■ What is expected
A single number is wanted: how many lines of the data include the string "toInt".

Dataset excerpts:
********************

-- ==== Sys2Proof/Certificates/Slice0/Obligations.lean ====
section
/-! DEFINITION. The statements for the provers. A statement about what an instruction does has as its conclusion the
next state that `exec` answers, for every state and operands that meet conditions on the state and the operands alone:
that equation is also its frame, since every field that the named operations do not set is as before. -/

open Sys2Proof Sys2Proof.Machine

/-! ### Shapes: what several instructions of one form do -/

namespace Sys2Proof.Shape

/-- An instruction of two scalar sources and a scalar destination, of 4 bytes: it reads a, then b, writes the
destination, and goes on. -/
def TwoSource (i : Instr) (d a b : SOpd) (f : Word → Word → Word) : Prop :=
  ∀ (s t u v w : State) (x y : Word), s.Issues (scalarChecks [a, b] [d]) [d, a, b] .free t →
    t.twiceCheck (linksOf [a, b]) = .ok () → t.readS a = .ok (x, u) → u.readS b = .ok (y, v) → v.writeS d (f x y) = .ok w →
    exec i s = .next (w.advance 4).completed

/-- An instruction of one scalar source and a scalar destination, of n bytes. -/
def OneSource (i : Instr) (n : Nat) (d a : SOpd) (f : Word → Word) : Prop :=
  ∀ (s t u v : State) (x : Word), s.Issues (scalarChecks [a] [d]) [d, a] .free t → t.readS a = .ok (x, u) →
    u.writeS d (f x) = .ok v → exec i s = .next (v.advance n).completed

/-- A conditional move: the destination is written when the condition on b holds, and otherwise keeps its value. -/
def ConditionalMove (i : Instr) (d a b : SOpd) (c : Word → Prop) : Prop :=
  ∀ (s t u v : State) (x y : Word), s.Issues (scalarChecks [a, b] [d]) [d, a, b] .free t →
    t.twiceCheck (linksOf [a, b]) = .ok () → t.readS a = .ok (x, u) → u.readS b = .ok (y, v) →
    (¬ c y → exec i s = .next (v.advance 4).completed) ∧
    (∀ w, c y → v.writeS d x = .ok w → exec i s = .next (w.advance 4).completed)

/-- A division: the destination takes f a b; a zero divisor counts EVC6 once, and traps after the instruction where
STATUS.AEN enables it. -/
def Division (i : Instr) (d a b : SOpd) (f : Word → Word → Word) : Prop :=
  ∀ (s t u v w : State) (x y : Word),
    s.Issues (scalarChecks [a, b] [d]) [d, a, b] (if divTrapEnabled s.slot.status then .drain else .free) t →
    t.twiceCheck (linksOf [a, b]) = .ok () → t.readS a = .ok (x, u) → u.readS b = .ok (y, v) → v.writeS d (f x y) = .ok w →
    (y ≠ 0 → exec i s = .next (w.advance 4).completed) ∧
    (y = 0 → raisedEvents w.slot.status [Ev.divZero] = 0 → exec i s = .next ((w.advance 4).count 6 1).completed) ∧
    (y = 0 → raisedEvents w.slot.status [Ev.divZero] ≠ 0 →
      exec i s = .next (((w.advance 4).count 6 1).takeTrap { cause := 0x0400, event := raisedEvents w.slot.status [Ev.divZero] }
        t.trapSource (w.advance 4).slot.here (some (w.advance 4).slot.here)).completed)

/-- A branch: its target is its own address plus four times the displacement. -/
def Branch (i : Instr) (a b : SOpd) (disp : BitVec 14) (c : Word → Word → Prop) : Prop :=
  ∀ (s t u v : State) (x y : Word), s.Issues (scalarChecks [a, b] []) [a, b] .free t →
    t.twiceCheck (linksOf [a, b]) = .ok () → t.readS a = .ok (x, u) → u.readS b = .ok (y, v) →
    (c x y → exec i s = .next (v.jump (v.slot.pc + disp.signExtend 64 * 4)).completed) ∧
    (¬ c x y → exec i s = .next (v.advance 4).completed)

/-- A load of n bytes at the base plus n times the offset. -/
def Load (i : Instr) (m : LoadMode) (n : Nat) (d base : SOpd) (off : BitVec 14) (f : Word → Word) : Prop :=
  ∀ (s t u v w : State) (a x : Word), s.Issues (scalarChecks [base] [d]) [d, base] .load t → t.readS base = .ok (a, u) →
    u.loadWord m (a + off.signExtend 64 * BitVec.ofNat 64 n) n = .ok (x, v) → v.writeS d (f x) = .ok w →
    exec i s = .next (w.advance 4).completed

/-- A store of the low n bytes of D at the base plus n times the offset. -/
def Store (i : Instr) (n : Nat) (d base : SOpd) (off : BitVec 14) : Prop :=
  ∀ (s t u v w : State) (a x : Word), s.Issues (scalarChecks [base, d] []) [d, base] .drain t →
    t.twiceCheck (linksOf [base, d]) = .ok () → t.readS base = .ok (a, u) → u.readS d = .ok (x, v) →
    v.storeWord none (a + off.signExtend 64 * BitVec.ofNat 64 n) n x = .ok w →
    exec i s = .next (w.advance 4).completed

/-- A vector instruction of n bytes: once its checks pass, the registers that it reads are there and the sequencer has
room, its entry is in the sequencer with the scalar values and the mask read now; where nothing else is there and the
stream is not held back its instance then runs, or takes its trap: that it does so in the same step is the model's schedule
(log 6, DESIGN CHOICE; the spec says only when an instance may run). -/
def Vector (i : Instr) (n : Nat) (op : VOp) (x : Ext) (base : Bool) (lit : Option Word) : Prop :=
  ∀ (s t : State) (e : Entry), s.decodeTrap (vectorChecks op x base s.pendingCue) = .ok () →
    s.hazard (offloadReads op x s.pendingCue) = false → s.bodyWaits x = false →
    s.linkWaits (offloadReads op x s.pendingCue) = false → s.slot.seq.entries.length < 16 →
    s.readEntry op x lit = .ok (e, t) →
    let y := t.slot.takeCue
    let q := State.completed { t with slot := ({ y with seq := y.seq.push e } : Slot).advance n }
    (¬ (t.slot.seq = { items := [], opened := none } ∧ t.lag = false) → exec i s = .next q) ∧
    (t.slot.seq = { items := [], opened := none } → t.lag = false →
      (∀ (u : State) (evs : List Ev), runInstance e q = .ok (u, evs) → exec i s = .next (u.vectorDone e evs))
      ∧ ∀ k, runInstance e q = .error (.trap k) → exec i s = .next (q.vioDropped.takeTrap k e.source q.slot.here none))

/-- An instruction of n bytes without operands whose effect is f. -/
def Plain (i : Instr) (n : Nat) (p : Pace) (f : State → State) : Prop :=
  ∀ (s t : State), s.Issues {} [] p t → exec i s = .next ((f t).advance n).completed

end Sys2Proof.Shape

/-! ### Scalar arithmetic (R105-R113) -/

/-- R105, R107, R108: what each instruction of two sources leaves in its destination, for every operand form. -/
def Sys2Proof.Claims.TwoSourceResults : Prop :=
  ∀ (d a b : SOpd) (c : BitVec 6),
    Shape.TwoSource (.add d a b) d a b (fun x y => x + y)
    ∧ Shape.TwoSource (.sub d a b) d a b (fun x y => x - y)
    ∧ Shape.TwoSource (.mul d a b) d a b (fun x y => x * y)
    ∧ Shape.TwoSource (.mulh d a b) d a b (fun x y => BitVec.ofInt 64 (x.toInt * y.toInt / 2 ^ 64))
    ∧ Shape.TwoSource (.and d a b) d a b (fun x y => x &&& y)
    ∧ Shape.TwoSource (.or d a b) d a b (fun x y => x ||| y)
    ∧ Shape.TwoSource (.xor d a b) d a b (fun x y => x ^^^ y)
    ∧ Shape.TwoSource (.andn d a b) d a b (fun x y => x &&& ~~~y)
    ∧ Shape.TwoSource (.sll d a b) d a b (fun x y => x <<< (y.toNat % 64))
    ∧ Shape.TwoSource (.srl d a b) d a b (fun x y => x >>> (y.toNat % 64))
    ∧ Shape.TwoSource (.sra d a b) d a b (fun x y => x.sshiftRight (y.toNat % 64))
    ∧ Shape.TwoSource (.ror d a b) d a b (fun x y => x.rotateRight (y.toNat % 64))
    ∧ Shape.TwoSource (.min d a b) d a b (fun x y => if x.toInt ≤ y.toInt then x else y)
    ∧ Shape.TwoSource (.max d a b) d a b (fun x y => if x.toInt ≥ y.toInt then x else y)
    ∧ Shape.TwoSource (.slt d a b) d a b (fun x y => if x.toInt < y.toInt then 1 else 0)
    ∧ Shape.TwoSource (.sltu d a b) d a b (fun x y => if x.toNat < y.toNat then 1 else 0)
    ∧ Shape.TwoSource (.seq d a b) d a b (fun x y => if x = y then 1 else 0)
    ∧ Shape.TwoSource (.sne d a b) d a b (fun x y => if x ≠ y then 1 else 0)
    ∧ Shape.TwoSource (.fsli d a b c) d a b (fun x y => (x <<< c.toNat) ||| (y >>> (64 - c.toNat)))
    ∧ Shape.TwoSource (.fsri d a b c) d a b (fun x y => (y >>> c.toNat) ||| (x <<< (64 - c.toNat)))

/-- R107, R109-R112: what each instruction of one source leaves in its destination; addi with a literal is 12 bytes
long. -/
def Sys2Proof.Claims.OneSourceResults : Prop :=
  ∀ (d a : SOpd) (imm : BitVec 14) (lit : Word) (c p wm1 : BitVec 6),
    Shape.OneSource (.popc d a) 4 d a (fun x => BitVec.ofNat 64 (popcount x))
    ∧ Shape.OneSource (.clz d a) 4 d a (fun x => BitVec.ofNat 64 (leadingZeros x))
    ∧ Shape.OneSource (.ctz d a) 4 d a (fun x => BitVec.ofNat 64 (trailingZeros x))
    ∧ Shape.OneSource (.brev d a) 4 d a reverseBits
    ∧ Shape.OneSource (.bswap d a) 4 d a reverseBytes
    ∧ Shape.OneSource (.addi d a imm) 4 d a (fun x => x + imm.signExtend 64)
    ∧ Shape.OneSource (.addiLiteral d a lit) 12 d a (fun x => x + lit)
    ∧ Shape.OneSource (.andi d a imm) 4 d a (fun x => x &&& imm.signExtend 64)
    ∧ Shape.OneSource (.ori d a imm) 4 d a (fun x => x ||| imm.signExtend 64)
    ∧ Shape.OneSource (.xori d a imm) 4 d a (fun x => x ^^^ imm.signExtend 64)
    ∧ Shape.OneSource (.slti d a imm) 4 d a (fun x => if x.toInt < imm.toInt then 1 else 0)
    ∧ Shape.OneSource (.slli d a c) 4 d a (fun x => x <<< c.toNat)
    ∧ Shape.OneSource (.srli d a c) 4 d a (fun x => x >>> c.toNat)
    ∧ Shape.OneSource (.srai d a c) 4 d a (fun x => x.sshiftRight c.toNat)
    ∧ Shape.OneSource (.bfx d a p wm1 false) 4 d a (fun x => (x >>> p.toNat) &&& BitVec.ofNat 64 (2 ^ (wm1.toNat + 1) - 1))
    ∧ Shape.OneSource (.bfx d a p wm1 true) 4 d a
        (fun x => ((x >>> p.toNat) <<< (63 - wm1.toNat)).sshiftRight (63 - wm1.toNat))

********************

■ Result for this task
5